[[ Exercise materials open ]]
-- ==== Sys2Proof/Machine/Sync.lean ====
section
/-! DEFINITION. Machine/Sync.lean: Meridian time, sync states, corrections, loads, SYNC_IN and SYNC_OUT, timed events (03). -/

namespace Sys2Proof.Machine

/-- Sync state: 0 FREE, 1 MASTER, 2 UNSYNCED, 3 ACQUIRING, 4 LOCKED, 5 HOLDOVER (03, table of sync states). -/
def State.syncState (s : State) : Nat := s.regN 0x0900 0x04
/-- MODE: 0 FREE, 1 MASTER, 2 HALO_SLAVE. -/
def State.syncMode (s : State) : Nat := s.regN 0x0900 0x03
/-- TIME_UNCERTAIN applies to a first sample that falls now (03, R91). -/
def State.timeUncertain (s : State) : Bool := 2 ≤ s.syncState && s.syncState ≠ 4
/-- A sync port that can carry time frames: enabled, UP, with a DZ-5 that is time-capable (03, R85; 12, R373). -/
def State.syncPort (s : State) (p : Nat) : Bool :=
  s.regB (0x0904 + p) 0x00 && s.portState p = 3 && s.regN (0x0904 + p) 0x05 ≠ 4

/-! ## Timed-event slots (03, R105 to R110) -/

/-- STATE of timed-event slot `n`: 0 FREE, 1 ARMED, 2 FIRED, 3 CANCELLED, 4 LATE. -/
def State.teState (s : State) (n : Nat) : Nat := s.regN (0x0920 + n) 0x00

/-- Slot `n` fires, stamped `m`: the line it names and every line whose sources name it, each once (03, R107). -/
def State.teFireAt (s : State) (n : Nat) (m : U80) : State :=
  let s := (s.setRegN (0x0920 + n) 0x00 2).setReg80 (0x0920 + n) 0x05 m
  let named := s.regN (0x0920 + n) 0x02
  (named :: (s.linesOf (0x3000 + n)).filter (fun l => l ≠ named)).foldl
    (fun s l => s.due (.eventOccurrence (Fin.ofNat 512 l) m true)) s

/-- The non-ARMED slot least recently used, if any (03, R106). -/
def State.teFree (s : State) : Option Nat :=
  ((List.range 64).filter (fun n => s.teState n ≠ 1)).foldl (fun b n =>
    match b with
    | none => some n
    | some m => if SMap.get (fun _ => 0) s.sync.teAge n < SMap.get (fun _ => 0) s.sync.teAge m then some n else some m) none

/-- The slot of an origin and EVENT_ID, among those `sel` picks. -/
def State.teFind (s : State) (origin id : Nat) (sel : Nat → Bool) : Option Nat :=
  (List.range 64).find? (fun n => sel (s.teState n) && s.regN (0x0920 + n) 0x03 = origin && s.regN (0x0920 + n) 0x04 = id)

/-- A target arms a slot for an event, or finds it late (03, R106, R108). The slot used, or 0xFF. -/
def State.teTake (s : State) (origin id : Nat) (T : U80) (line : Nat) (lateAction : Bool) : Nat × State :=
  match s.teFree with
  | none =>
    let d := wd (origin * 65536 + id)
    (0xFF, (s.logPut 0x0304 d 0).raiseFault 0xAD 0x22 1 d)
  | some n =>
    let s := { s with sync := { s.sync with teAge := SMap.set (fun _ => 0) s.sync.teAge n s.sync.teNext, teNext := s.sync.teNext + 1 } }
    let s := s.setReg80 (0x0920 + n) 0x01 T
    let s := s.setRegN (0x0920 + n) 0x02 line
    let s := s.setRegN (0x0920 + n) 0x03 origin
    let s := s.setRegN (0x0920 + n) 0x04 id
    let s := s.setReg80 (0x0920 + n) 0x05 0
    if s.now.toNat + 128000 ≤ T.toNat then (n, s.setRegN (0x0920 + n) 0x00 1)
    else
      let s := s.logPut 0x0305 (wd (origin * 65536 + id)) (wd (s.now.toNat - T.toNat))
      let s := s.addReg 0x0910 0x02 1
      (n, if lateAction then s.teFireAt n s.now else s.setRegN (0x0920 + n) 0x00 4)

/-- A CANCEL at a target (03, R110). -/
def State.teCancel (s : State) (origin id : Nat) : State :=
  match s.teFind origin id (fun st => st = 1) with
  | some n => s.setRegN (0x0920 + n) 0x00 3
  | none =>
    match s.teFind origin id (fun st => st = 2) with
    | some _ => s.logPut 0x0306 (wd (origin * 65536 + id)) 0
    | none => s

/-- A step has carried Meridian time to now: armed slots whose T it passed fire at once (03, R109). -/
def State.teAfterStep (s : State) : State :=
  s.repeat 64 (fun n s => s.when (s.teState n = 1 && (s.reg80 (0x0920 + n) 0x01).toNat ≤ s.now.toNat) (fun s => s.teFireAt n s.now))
[[ Exercise materials closed ]]
[[ Exercise materials open ]]
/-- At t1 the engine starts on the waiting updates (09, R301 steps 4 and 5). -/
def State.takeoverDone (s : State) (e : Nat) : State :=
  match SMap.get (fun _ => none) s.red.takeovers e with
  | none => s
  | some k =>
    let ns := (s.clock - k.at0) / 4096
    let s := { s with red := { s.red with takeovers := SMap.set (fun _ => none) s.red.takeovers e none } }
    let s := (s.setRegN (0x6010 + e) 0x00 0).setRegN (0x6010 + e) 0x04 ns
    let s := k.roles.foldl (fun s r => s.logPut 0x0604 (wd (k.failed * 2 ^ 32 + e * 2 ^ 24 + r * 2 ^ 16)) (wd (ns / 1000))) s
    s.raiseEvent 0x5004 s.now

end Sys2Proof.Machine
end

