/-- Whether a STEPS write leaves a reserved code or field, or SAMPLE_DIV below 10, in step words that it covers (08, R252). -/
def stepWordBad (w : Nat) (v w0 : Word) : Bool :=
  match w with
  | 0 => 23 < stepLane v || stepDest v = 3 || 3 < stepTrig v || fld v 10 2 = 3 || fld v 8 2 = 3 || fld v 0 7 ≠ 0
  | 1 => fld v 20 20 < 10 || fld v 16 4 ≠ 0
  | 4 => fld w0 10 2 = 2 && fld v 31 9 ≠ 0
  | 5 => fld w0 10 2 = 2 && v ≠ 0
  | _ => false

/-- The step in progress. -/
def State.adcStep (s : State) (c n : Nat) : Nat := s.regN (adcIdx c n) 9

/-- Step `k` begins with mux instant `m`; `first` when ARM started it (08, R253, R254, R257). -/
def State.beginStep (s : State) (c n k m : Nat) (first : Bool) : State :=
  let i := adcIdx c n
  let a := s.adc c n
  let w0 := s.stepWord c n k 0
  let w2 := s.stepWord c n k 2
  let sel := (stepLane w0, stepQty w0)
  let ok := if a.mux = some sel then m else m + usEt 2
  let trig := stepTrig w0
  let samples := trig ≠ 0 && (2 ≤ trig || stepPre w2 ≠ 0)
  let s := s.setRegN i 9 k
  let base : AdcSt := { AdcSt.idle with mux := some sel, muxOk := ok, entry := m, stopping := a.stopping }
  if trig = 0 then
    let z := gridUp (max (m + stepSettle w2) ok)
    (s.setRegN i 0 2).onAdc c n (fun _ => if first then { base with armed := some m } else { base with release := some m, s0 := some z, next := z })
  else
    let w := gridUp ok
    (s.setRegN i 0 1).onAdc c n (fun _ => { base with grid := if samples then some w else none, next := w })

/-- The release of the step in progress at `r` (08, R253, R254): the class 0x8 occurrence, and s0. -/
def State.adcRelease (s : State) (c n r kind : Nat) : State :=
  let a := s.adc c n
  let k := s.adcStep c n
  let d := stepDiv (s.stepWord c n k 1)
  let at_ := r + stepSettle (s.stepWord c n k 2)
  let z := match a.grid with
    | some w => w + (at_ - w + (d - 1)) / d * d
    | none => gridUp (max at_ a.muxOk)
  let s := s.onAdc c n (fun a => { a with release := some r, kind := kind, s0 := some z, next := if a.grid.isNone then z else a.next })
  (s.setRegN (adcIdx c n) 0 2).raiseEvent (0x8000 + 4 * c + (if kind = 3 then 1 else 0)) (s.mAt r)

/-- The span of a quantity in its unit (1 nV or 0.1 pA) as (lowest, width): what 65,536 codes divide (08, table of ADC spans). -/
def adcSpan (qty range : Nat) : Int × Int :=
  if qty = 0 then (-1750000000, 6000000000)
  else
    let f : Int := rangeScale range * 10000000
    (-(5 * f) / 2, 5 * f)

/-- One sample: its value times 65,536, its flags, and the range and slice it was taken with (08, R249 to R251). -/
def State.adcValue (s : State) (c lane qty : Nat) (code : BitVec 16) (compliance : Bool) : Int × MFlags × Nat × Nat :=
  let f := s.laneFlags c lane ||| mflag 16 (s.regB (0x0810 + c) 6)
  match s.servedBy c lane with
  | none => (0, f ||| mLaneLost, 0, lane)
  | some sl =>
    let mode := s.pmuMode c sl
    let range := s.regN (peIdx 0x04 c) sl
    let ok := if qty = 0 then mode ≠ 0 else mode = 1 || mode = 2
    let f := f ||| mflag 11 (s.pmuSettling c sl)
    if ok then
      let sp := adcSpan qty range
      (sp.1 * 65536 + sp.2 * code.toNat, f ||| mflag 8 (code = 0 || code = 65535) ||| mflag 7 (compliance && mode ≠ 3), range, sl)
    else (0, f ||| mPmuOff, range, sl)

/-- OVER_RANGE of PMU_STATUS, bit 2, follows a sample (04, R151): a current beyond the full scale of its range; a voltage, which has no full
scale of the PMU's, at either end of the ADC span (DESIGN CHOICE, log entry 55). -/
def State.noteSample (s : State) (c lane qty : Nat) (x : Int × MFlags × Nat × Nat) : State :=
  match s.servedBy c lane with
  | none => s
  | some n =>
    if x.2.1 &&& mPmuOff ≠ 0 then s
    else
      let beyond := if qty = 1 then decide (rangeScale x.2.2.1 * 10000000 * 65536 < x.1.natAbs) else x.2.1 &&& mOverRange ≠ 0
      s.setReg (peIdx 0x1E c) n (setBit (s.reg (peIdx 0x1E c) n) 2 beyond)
[[ Exercise materials closed ]]
Lines with "named" in the listing above: state how many there are, and nothing else.

> Written solution:
2